After finding the line with "def regAt (f" in the data below, set down exactly each line through the one with "if 248 ≤ e.2.dst then", inclusive, and stop there.

------------------------------------------------------------------------

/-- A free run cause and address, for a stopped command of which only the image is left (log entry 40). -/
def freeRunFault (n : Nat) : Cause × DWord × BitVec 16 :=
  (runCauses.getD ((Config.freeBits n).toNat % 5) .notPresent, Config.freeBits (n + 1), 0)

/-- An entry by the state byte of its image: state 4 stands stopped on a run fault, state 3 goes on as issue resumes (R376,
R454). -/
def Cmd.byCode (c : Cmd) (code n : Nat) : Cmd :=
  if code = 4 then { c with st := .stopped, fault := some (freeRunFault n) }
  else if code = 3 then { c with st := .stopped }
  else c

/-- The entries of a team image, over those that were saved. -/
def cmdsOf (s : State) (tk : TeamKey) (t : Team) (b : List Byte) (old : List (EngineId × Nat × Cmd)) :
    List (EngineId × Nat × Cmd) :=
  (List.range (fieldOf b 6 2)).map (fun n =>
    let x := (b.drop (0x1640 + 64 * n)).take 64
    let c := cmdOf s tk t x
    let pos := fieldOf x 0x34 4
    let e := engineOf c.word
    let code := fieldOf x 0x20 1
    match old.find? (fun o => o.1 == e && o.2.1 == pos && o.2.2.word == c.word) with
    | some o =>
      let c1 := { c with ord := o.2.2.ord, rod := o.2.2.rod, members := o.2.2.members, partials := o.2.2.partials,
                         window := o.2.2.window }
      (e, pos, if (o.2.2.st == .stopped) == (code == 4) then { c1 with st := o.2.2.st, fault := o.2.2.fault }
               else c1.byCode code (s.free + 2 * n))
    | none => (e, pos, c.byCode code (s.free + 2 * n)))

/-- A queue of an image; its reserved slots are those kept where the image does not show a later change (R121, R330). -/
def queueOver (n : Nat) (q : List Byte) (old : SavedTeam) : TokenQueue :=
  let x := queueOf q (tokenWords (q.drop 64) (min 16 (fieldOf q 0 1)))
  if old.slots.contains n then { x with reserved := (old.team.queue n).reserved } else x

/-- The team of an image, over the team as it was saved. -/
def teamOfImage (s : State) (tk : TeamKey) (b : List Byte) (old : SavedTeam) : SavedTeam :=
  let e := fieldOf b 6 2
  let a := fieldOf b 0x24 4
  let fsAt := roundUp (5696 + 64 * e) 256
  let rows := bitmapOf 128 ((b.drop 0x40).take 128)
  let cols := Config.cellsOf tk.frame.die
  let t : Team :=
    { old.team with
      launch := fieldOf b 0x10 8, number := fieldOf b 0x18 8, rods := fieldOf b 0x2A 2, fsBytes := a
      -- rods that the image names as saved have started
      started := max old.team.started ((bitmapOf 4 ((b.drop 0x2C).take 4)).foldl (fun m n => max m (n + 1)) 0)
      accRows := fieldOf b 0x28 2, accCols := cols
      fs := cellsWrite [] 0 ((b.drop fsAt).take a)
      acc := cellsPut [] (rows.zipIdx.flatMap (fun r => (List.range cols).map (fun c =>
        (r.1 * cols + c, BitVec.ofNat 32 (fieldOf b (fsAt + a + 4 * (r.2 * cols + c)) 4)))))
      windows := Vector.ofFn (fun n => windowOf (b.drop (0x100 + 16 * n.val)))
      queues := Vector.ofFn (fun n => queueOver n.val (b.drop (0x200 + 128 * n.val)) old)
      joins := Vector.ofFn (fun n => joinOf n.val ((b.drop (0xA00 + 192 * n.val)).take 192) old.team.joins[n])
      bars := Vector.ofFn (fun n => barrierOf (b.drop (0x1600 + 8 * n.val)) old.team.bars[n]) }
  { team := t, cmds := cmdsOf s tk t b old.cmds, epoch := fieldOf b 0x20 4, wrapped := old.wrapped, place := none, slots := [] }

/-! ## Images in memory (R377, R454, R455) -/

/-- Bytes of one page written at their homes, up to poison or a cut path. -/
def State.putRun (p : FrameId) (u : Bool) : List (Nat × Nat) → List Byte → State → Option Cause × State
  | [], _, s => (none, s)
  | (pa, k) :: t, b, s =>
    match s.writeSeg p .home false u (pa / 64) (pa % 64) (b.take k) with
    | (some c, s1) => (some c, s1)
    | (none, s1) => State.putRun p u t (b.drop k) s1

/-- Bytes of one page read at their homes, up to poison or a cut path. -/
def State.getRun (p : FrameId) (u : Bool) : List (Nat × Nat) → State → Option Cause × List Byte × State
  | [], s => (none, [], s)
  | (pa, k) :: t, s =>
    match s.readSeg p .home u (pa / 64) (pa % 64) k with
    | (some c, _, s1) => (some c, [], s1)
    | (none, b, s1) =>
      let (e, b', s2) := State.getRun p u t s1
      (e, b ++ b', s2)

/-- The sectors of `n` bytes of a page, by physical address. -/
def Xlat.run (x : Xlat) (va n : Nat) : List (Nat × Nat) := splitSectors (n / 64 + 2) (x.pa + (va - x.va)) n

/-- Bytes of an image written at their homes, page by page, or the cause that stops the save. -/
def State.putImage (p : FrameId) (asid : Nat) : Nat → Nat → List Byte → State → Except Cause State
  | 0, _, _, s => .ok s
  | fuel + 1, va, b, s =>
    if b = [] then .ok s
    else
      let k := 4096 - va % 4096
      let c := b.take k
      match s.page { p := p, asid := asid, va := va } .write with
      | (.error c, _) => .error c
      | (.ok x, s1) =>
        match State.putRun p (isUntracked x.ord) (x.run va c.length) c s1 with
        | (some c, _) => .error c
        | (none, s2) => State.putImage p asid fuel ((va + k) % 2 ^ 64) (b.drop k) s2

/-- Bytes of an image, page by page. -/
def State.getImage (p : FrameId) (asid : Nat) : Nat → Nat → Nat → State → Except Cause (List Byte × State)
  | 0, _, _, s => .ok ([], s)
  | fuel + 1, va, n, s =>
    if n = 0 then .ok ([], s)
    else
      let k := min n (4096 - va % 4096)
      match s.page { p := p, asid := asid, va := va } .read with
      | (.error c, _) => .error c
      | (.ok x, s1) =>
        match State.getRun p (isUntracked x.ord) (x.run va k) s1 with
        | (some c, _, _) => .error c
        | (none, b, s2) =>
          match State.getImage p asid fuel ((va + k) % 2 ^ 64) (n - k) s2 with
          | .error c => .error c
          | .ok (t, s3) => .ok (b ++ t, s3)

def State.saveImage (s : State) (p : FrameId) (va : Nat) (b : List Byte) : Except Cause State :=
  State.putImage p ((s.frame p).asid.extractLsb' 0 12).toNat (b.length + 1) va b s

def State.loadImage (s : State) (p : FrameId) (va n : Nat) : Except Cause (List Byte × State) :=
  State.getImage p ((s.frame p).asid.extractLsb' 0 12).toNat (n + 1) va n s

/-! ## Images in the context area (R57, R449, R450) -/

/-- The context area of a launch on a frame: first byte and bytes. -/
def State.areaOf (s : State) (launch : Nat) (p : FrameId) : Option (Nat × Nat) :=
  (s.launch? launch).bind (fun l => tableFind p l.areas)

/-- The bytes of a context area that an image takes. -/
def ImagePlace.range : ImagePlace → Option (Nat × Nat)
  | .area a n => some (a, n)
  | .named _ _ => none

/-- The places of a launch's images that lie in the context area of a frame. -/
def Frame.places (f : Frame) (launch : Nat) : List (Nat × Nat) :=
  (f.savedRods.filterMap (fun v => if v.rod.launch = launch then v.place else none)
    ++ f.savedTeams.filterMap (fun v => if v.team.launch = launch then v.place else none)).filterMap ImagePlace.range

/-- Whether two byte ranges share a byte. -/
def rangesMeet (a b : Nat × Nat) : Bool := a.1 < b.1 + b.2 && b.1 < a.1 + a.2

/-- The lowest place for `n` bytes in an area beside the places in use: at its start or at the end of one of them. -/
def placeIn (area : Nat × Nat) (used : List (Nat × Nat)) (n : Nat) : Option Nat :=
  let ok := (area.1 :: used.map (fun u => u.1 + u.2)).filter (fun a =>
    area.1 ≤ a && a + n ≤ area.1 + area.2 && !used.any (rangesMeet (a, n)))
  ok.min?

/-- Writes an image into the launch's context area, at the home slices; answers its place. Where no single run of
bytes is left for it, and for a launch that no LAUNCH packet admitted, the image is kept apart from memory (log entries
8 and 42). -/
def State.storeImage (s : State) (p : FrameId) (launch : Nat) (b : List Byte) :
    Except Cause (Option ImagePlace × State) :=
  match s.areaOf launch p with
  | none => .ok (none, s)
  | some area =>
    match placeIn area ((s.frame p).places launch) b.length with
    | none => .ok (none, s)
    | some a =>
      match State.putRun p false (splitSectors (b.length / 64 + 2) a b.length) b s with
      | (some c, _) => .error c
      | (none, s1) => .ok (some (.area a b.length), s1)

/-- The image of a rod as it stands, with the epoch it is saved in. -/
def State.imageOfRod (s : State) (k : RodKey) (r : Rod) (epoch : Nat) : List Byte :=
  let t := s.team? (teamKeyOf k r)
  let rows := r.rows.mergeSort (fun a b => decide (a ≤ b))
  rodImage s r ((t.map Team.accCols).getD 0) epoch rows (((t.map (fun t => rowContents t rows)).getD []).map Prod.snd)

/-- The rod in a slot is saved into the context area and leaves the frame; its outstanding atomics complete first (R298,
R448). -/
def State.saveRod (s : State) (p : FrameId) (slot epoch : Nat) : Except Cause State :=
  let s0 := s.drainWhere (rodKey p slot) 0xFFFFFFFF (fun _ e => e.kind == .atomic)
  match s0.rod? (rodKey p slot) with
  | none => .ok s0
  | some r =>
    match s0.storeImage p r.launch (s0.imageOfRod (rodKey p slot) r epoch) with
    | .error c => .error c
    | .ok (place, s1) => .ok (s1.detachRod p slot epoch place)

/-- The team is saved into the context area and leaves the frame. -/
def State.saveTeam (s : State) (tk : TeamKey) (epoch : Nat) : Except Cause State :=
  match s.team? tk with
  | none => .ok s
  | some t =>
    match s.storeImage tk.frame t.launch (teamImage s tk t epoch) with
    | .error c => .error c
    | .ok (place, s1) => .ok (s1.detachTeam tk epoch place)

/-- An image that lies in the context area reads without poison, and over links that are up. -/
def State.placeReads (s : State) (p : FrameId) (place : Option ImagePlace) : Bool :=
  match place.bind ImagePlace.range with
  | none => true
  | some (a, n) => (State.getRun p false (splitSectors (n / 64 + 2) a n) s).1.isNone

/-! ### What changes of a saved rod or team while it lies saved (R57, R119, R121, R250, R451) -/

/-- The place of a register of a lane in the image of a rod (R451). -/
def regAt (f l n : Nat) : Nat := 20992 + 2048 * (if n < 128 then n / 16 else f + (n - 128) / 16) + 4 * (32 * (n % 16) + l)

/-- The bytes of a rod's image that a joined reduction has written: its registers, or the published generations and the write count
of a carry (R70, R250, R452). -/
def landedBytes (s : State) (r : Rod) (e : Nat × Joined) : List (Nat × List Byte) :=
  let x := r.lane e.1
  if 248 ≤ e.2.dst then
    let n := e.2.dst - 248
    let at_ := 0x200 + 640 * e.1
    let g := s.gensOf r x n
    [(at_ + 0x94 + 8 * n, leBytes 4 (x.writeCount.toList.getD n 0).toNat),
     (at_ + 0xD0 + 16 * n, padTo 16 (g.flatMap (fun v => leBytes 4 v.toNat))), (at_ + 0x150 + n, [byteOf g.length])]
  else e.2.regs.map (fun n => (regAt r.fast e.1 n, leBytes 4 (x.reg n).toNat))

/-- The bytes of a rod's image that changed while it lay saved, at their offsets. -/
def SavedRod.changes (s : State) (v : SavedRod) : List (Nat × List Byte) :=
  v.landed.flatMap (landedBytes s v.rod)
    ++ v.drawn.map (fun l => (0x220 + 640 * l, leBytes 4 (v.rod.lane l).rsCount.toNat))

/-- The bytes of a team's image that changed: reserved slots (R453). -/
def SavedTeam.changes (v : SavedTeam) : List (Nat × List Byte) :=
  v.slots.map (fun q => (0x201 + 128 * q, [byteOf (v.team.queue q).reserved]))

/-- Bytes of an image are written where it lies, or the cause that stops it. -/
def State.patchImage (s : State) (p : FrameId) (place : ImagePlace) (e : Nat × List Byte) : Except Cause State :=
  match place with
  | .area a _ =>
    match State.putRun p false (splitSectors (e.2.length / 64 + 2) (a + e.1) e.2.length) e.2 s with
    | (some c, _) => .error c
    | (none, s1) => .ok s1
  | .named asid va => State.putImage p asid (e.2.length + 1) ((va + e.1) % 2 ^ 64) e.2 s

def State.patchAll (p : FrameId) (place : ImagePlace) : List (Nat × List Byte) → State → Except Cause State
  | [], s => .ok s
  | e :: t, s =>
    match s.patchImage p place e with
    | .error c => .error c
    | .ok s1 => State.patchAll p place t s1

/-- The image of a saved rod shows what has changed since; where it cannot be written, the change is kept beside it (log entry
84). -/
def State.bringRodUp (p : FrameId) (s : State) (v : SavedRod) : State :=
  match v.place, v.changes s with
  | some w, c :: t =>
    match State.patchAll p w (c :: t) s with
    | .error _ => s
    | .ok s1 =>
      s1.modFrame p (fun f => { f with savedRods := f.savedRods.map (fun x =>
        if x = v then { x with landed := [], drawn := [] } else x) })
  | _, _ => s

------------------------------------------------------------------------

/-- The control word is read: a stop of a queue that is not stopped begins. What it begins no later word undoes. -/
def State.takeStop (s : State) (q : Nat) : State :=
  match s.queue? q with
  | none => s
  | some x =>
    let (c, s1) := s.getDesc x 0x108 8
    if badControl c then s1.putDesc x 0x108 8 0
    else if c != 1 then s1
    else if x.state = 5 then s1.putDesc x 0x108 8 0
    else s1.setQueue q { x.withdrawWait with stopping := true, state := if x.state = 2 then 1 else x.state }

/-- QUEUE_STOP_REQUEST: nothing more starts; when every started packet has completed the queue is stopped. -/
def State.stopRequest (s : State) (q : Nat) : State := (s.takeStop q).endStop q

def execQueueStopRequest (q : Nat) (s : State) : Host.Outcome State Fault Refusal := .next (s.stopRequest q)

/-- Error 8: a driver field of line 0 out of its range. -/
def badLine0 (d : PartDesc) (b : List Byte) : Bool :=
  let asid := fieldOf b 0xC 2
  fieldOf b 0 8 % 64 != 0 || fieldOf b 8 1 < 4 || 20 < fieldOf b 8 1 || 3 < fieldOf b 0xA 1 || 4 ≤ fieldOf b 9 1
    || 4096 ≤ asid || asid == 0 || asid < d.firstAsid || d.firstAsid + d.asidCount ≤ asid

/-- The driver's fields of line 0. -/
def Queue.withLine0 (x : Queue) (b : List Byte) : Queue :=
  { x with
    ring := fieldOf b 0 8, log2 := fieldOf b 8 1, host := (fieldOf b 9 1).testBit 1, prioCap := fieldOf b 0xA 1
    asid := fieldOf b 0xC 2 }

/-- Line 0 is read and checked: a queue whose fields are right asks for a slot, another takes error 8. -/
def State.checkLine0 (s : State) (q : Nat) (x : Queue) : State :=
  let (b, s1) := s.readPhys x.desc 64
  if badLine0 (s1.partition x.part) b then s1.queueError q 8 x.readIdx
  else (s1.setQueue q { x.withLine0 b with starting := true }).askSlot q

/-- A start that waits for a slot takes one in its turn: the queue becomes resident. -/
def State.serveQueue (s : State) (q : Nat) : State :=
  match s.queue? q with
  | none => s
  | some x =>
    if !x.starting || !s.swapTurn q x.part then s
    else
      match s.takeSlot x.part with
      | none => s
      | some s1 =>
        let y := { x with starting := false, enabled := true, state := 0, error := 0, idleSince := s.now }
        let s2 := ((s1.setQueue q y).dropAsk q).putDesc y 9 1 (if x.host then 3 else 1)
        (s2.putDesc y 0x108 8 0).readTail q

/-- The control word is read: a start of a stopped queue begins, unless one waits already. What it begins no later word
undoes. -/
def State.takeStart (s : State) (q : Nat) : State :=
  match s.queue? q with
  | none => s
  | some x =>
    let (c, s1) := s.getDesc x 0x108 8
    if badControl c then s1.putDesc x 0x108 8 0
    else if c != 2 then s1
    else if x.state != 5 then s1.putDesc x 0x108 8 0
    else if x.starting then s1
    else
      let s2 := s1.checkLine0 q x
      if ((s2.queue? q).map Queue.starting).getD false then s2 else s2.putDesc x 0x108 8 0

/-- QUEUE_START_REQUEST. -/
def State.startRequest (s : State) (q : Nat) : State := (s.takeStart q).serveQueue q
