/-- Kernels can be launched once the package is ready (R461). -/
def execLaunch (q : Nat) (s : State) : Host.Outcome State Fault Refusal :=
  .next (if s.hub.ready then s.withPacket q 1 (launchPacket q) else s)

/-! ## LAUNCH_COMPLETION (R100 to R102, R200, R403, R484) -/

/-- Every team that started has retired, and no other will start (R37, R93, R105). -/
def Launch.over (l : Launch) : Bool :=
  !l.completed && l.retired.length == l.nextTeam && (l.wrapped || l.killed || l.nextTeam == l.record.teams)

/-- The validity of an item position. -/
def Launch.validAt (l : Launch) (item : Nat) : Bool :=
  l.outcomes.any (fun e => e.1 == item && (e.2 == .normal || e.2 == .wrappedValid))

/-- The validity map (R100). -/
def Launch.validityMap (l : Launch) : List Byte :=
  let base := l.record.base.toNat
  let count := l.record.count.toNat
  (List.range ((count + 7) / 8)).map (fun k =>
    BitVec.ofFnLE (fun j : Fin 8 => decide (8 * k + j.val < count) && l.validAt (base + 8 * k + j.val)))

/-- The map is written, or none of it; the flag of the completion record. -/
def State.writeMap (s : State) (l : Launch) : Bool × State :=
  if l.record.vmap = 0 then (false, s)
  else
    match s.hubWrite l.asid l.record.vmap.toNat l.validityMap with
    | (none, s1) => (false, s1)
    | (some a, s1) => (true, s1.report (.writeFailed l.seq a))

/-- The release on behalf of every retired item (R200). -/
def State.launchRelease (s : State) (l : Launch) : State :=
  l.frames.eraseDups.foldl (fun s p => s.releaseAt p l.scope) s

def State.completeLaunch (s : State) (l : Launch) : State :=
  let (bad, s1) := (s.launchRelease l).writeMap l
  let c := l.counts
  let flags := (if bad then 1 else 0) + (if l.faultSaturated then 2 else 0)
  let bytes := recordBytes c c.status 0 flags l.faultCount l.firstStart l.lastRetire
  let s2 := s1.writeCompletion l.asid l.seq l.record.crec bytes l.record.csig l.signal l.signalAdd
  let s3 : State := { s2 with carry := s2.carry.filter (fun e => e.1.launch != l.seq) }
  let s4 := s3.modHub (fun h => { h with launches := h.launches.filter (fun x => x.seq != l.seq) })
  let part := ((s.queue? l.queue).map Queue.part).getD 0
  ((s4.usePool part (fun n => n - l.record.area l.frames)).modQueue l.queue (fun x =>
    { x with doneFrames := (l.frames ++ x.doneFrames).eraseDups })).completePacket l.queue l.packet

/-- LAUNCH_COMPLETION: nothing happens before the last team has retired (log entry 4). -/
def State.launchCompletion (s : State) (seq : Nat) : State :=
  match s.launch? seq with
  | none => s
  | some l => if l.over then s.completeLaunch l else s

------------------------------------------------------------------------

_TASK ANSWER:_
def regAt (f l n : Nat) : Nat := 20992 + 2048 * (if n < 128 then n / 16 else f + (n - 128) / 16) + 4 * (32 * (n % 16) + l)

/-- The bytes of a rod's image that a joined reduction has written: its registers, or the published generations and the write count
of a carry (R70, R250, R452). -/
def landedBytes (s : State) (r : Rod) (e : Nat × Joined) : List (Nat × List Byte) :=
  let x := r.lane e.1
  if 248 ≤ e.2.dst then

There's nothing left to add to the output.